Подобные наблюдения можно было бы сделать и по другому серьезному вопросу — росту населения. Одним из самых серьезных последствий индивидуализма, сопровождающего рост цивилизации и богатства, является снижение рождаемости. Франция, которая умеет умерять свою роскошь, которая дает другим народам пример сбережения средств на будущее, с другой стороны, дала пример эгоизма в семье, снизив рождаемость. Англия, долгое время столь плодовитая, похоже, следует за Францией. Более равномерно заселенные и зажиточные части Североамериканского Союза, Восточные Штаты и Новая Англия, еще более стерильны, чем Франция. Однако ни одна из этих наций не страдает сегодня от малого прироста населения; есть еще так много бедных и плодовитых народов, что они легко могут заполнить бреши. В древнем мире дело обстояло иначе; население всегда и везде было настолько скудным, что если по какой-то причине оно хотя бы немного уменьшалось, государства не могли справиться, оказываясь во власти того, что они называли «голодом на людей», недугом более серьезным и тревожным, чем перенаселение. В Римской империи западные провинции в конечном итоге попали в руки варваров главным образом потому, что греко-латинская цивилизация стерилизовала семью, неизлечимо сокращая население. Неудивительно, что древние применяли термин «коррупция» к импульсу желаний, который, хотя и увеличивал культуру и утонченность жизни, легко угрожал источникам физического существования нации.
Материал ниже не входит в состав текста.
theorem frame_s (op : Nat) (f : Args) : (encodeS op f).extractLsb' 62 2 = 1 := by
  unfold encodeS
  repeat refine (extract_append_of_le _ _ _ _ (by decide)).trans ?_
  decide
theorem frame_w0 (op : Nat) (f : Args) : (encodeW0 op f).extractLsb' 62 2 = 2 := by
  unfold encodeW0
  repeat refine (extract_append_of_le _ _ _ _ (by decide)).trans ?_
  decide
theorem frame_w1 (f : Args) : (encodeW1 f).extractLsb' 62 2 = 3 := by
  unfold encodeW1
  repeat refine (extract_append_of_le _ _ _ _ (by decide)).trans ?_
  decide
theorem frame_half (op : BitVec 7) (p : PArgs) (h : op.extractLsb' 5 2 = 0) : (pArgsBits op p).extractLsb' 30 2 = 0 := by
  unfold pArgsBits
  repeat refine (extract_append_of_le _ _ _ _ (by decide)).trans ?_
  exact h
theorem frame_imm (op : BitVec 7) (p : PImm) (h : op.extractLsb' 5 2 = 0) : (pImmBits op p).extractLsb' 30 2 = 0 := by
  unfold pImmBits
  repeat refine (extract_append_of_le _ _ _ _ (by decide)).trans ?_
  exact h
theorem frame_nop (g : BitVec 3) : (1#7 ++ g ++ 0#22 : BitVec 32).extractLsb' 30 2 = 0 := by
  repeat refine (extract_append_of_le _ _ _ _ (by decide)).trans ?_
  decide

theorem of_word {i : Instr} {op : Nat} {f : Args} (h : i.opArgs = some (op, f)) : Statement i := by
  intro _
  unfold encode
  rw [h]
  by_cases w : f.wide = true
  · simp only [w, if_true]; exact ⟨frame_w0 op f, frame_w1 f⟩
  · simp only [w]; exact frame_s op f
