-- ==== Sys2Proof/Tests/Slice0.lean ====
section
/-! SUPPORT. Tests: words written from the spec's encoding tables and what they decode to, terms that `wellFormed` refuses, a
witness for the hypotheses of every statement, and first steps after reset. -/

namespace Sys2Proof.Tests

open Sys2Proof Sys2Proof.Machine

set_option Elab.async false

/-! ### Words, from the layouts of R116 and R121 -/

/-- An S word: [63:62] = 01, opcode [61:52], guard [51:48], fmt [47:43], mod [42], A [41:28], B [27:14], C [13:0]. -/
def sWord (op guard fmt mod a b c : Nat) : Word :=
  BitVec.ofNat 64 (2 ^ 62 + op * 2 ^ 52 + guard * 2 ^ 48 + fmt * 2 ^ 43 + mod * 2 ^ 42 + a * 2 ^ 28 + b * 2 ^ 14 + c)
/-- Word 0 of a W frame: [63:62] = 10, opcode [61:50], A [49:36], G0 [35:32], F0 [27:23], F1 [22:18], RND and SCOPE at [7:5] and
[4:2]. -/
def wWord0 (op a guard fmt f1 rnd scope : Nat) : Word :=
  BitVec.ofNat 64 (2 ^ 63 + op * 2 ^ 50 + a * 2 ^ 36 + guard * 2 ^ 32 + fmt * 2 ^ 23 + f1 * 2 ^ 18 + rnd * 2 ^ 5 + scope * 2 ^ 2)
/-- Word 1 of a W frame: [63:62] = 11, XMOD [58:56], B [55:42], C [41:28], D [27:14], E [13:0]. -/
def wWord1 (xmod b c d e : Nat) : Word := BitVec.ofNat 64 (3 * 2 ^ 62 + xmod * 2 ^ 56 + b * 2 ^ 42 + c * 2 ^ 28 + d * 2 ^ 14 + e)

theorem test_decode_brall : ∀ p ∈ ([(0x1, .brall), (0x2, .brany), (0x3, .brnone), (0x4, .brd)] : List (Nat × (Args → Instr))),
    decodeFrame false (sWord p.1 3 0 0 0x3FFE 0x3802 0x0) 0 = .ok (p.2 { guard := 3, fmt := 0, a := .raw 0x3FFE, b := .mask 2 }) 8 := by decide

theorem test_decode_br : ∀ p ∈ ([(sWord 0x0 3 0 0 0x3FFE 0x0 0x0, 0, .br { guard := 3, fmt := 0, a := .raw 0x3FFE }, 8),
      (sWord 0x5 3 0 0 0x3FFE 0x2880 0x0, 0, .brdec { guard := 3, fmt := 0, a := .raw 0x3FFE, b := .xreg 4 0 0 }, 8),
      (sWord 0x20 3 0 0 0x3FFE 0x2880 0x0, 0, .call { guard := 3, fmt := 0, a := .raw 0x3FFE, b := .xreg 4 0 0 }, 8),
      (sWord 0x8 3 0 0 0x0 0x2880 0x0, 0, .jmp { guard := 3, fmt := 0, b := .xreg 4 0 0 }, 8),
      (sWord 0x3A0 3 0 0 0x0 0x2880 0x0, 0, .tret { guard := 3, fmt := 0, b := .xreg 4 0 0 }, 8),
      (sWord 0x9 3 0 0 0x0 0x107 0x0, 0, .jmpd { guard := 3, fmt := 0, b := .slice 32 7 }, 8),
      (sWord 0x21 3 0 0 0x3FFE 0x107 0x0, 0, .calli { guard := 3, fmt := 0, a := .raw 0x3FFE, b := .slice 32 7 }, 8),
      (wWord0 0x401 0x3FFE 3 0 0 0 0, (wWord1 0 0x107 0x0 0x3003 0x0), .calliBudget { wide := true, guard := 3, fmt := 0, a := .raw 0x3FFE, b := .slice 32 7, d := .imm 3 }, 16)] : List (Word × Word × Instr × Nat)),
    decodeFrame false p.1 p.2.1 = .ok p.2.2.1 p.2.2.2 := by decide

theorem test_decode_plain : ∀ p ∈ ([(0x22, .ret), (0x24, .exit), (0x25, .endAll), (0x40, .yield), (0x44, .region), (0x2B8, .flushred)] : List (Nat × Instr)),
    decodeFrame false (sWord p.1 0 0 0 0 0 0) 0 = .ok p.2 8 := by decide

theorem test_decode_addInt : ∀ p ∈ ([(0x80, .addInt), (0x81, .subInt), (0x82, .mulInt), (0x83, .mulh), (0x84, .minInt), (0x85, .maxInt), (0x88, .adds), (0x89, .subs), (0x8A, .muls), (0xA0, .and), (0xA1, .or), (0xA2, .xor), (0xA3, .andn), (0xA8, .shl), (0xA9, .shr), (0xAA, .sar), (0xAB, .rotl), (0xAC, .rotr), (0xC2, .ext), (0xF3, .divInt)] : List (Nat × (Args → Instr))),
    decodeFrame false (sWord p.1 3 26 0 0x85 0x5 0x45) 0 = .ok (p.2 { guard := 3, fmt := 26, a := .slice 16 5, b := .slice 0 5, c := .slice 8 5 }) 8 := by decide

theorem test_decode_absInt : ∀ p ∈ ([(0x86, .absInt), (0x87, .negInt), (0xA4, .not), (0xB0, .popc), (0xB1, .clz), (0xB2, .ctz)] : List (Nat × (Args → Instr))),
    decodeFrame false (sWord p.1 3 26 0 0x85 0x5 0x0) 0 = .ok (p.2 { guard := 3, fmt := 26, a := .slice 16 5, b := .slice 0 5 }) 8 := by decide

theorem test_decode_spawn : ∀ p ∈ ([(sWord 0x23 3 0 0 0x3FFE 0x0 0x3003, 0, .spawn { guard := 3, fmt := 0, a := .raw 0x3FFE, c := .imm 3 }, 8),
      (wWord0 0x41 0x3FFE 3 0 0 0 3, (wWord1 0 0x2880 0x3003 0x0 0x0), .yieldW { wide := true, guard := 3, fmt := 0, a := .raw 0x3FFE, b := .xreg 4 0 0, c := .imm 3, scope := 3 }, 16),
      (wWord0 0x400 0x3FFE 3 0 0 0 3, (wWord1 0 0x2880 0x187 0x0 0x0), .yieldWWide { wide := true, guard := 3, fmt := 0, a := .raw 0x3FFE, b := .xreg 4 0 0, c := .slice 48 7, scope := 3 }, 16),
      (sWord 0x42 3 0 0 0x0 0x2880 0x0, 0, .waitt { guard := 3, fmt := 0, b := .xreg 4 0 0 }, 8),
      (wWord0 0x402 0x87 3 0 0 0 0, (wWord1 0 0x2880 0x187 0x0 0x0), .waittD { wide := true, guard := 3, fmt := 0, a := .slice 16 7, b := .xreg 4 0 0, c := .slice 48 7 }, 16),
      (sWord 0x43 3 0 0 0x0 0x2880 0x3003, 0, .bar { guard := 3, fmt := 0, b := .xreg 4 0 0, c := .imm 3 }, 8),
      (sWord 0x45 3 0 0 0x0 0x2880 0x3003, 0, .cancel { guard := 3, fmt := 0, b := .xreg 4 0 0, c := .imm 3 }, 8),
      (sWord 0xC0 3 26 0 0x85 0x5 0x0, 0, .mov { guard := 3, fmt := 26, a := .slice 16 5, b := .slice 0 5 }, 8),
      (sWord 0xF2 3 26 0 0x85 0x5 0x0, 0, .brev { guard := 3, fmt := 26, a := .slice 16 5, b := .slice 0 5 }, 8)] : List (Word × Word × Instr × Nat)),
    decodeFrame false p.1 p.2.1 = .ok p.2.2.1 p.2.2.2 := by decide

theorem test_decode_cmpEqInt : ∀ p ∈ ([(0xD0, .cmpEqInt), (0xD1, .cmpNeInt), (0xD2, .cmpLtInt), (0xD3, .cmpLeInt), (0xD4, .cmpGtInt), (0xD5, .cmpGeInt)] : List (Nat × (Args → Instr))),
    decodeFrame false (sWord p.1 3 26 0 0x3805 0x5 0x45) 0 = .ok (p.2 { guard := 3, fmt := 26, a := .mask 5, b := .slice 0 5, c := .slice 8 5 }) 8 := by decide

theorem test_decode_xadd : ∀ p ∈ ([(0xE8, .xadd), (0xE9, .xsub), (0xEA, .xmul), (0xEB, .xand), (0xEC, .xior), (0xED, .xshl), (0xEE, .xshr)] : List (Nat × (Args → Instr))),
    decodeFrame false (sWord p.1 3 29 0 0x2920 0x2880 0x2880) 0 = .ok (p.2 { guard := 3, fmt := 29, a := .xreg 9 0 0, b := .xreg 4 0 0, c := .xreg 4 0 0 }) 8 := by decide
Существует, таким образом, более общий вывод, который можно сделать из этого опыта. Не случайно и не по необъяснимому капризу нескольких древних писателей мы обладаем столькими мелкими фактами о развитии роскоши и трансформации нравов в Древнем Риме; что, например, среди записей о великих войнах, о дипломатических миссиях, о катастрофах политических и экономических, мы находим дату, когда искусство откорма домашней птицы было завезено в Италию. Мелкие факты не так недостойны величия римской истории, как можно было бы сначала подумать. Всё связано в жизни нации, и нет ничего неважного; самые скромные поступки, самые личные и глубоко скрытые в penetralia (святая святых) дома, которых никто не видит, никто не знает, оказывают влияние, немедленное или отдаленное, на общую жизнь нации. Между этими мелкими, незначительными фактами и войнами, революциями, огромными политическими и социальными событиями, которые изумляют людей, существует связь, часто невидимая для большинства людей, но тем не менее неразрушимая.
Ничто в мире не лишено значения: то, что женщины тратят на свой туалет, сопротивление, которое мужчины оказывают изо дня в день искушениям самых обычных удовольствий, новые и мелкие потребности, которые бессознательно проникают в привычки всех; чтение, разговоры, впечатления, даже самые мимолетные, проходящие в нашем духе — все эти вещи, мелкие и бесчисленные, которые не регистрирует ни один историк, способствовали тому, чтобы произвести эту революцию, ту войну, эту катастрофу, тот политический переворот, которому люди удивляются и изучают как чудо.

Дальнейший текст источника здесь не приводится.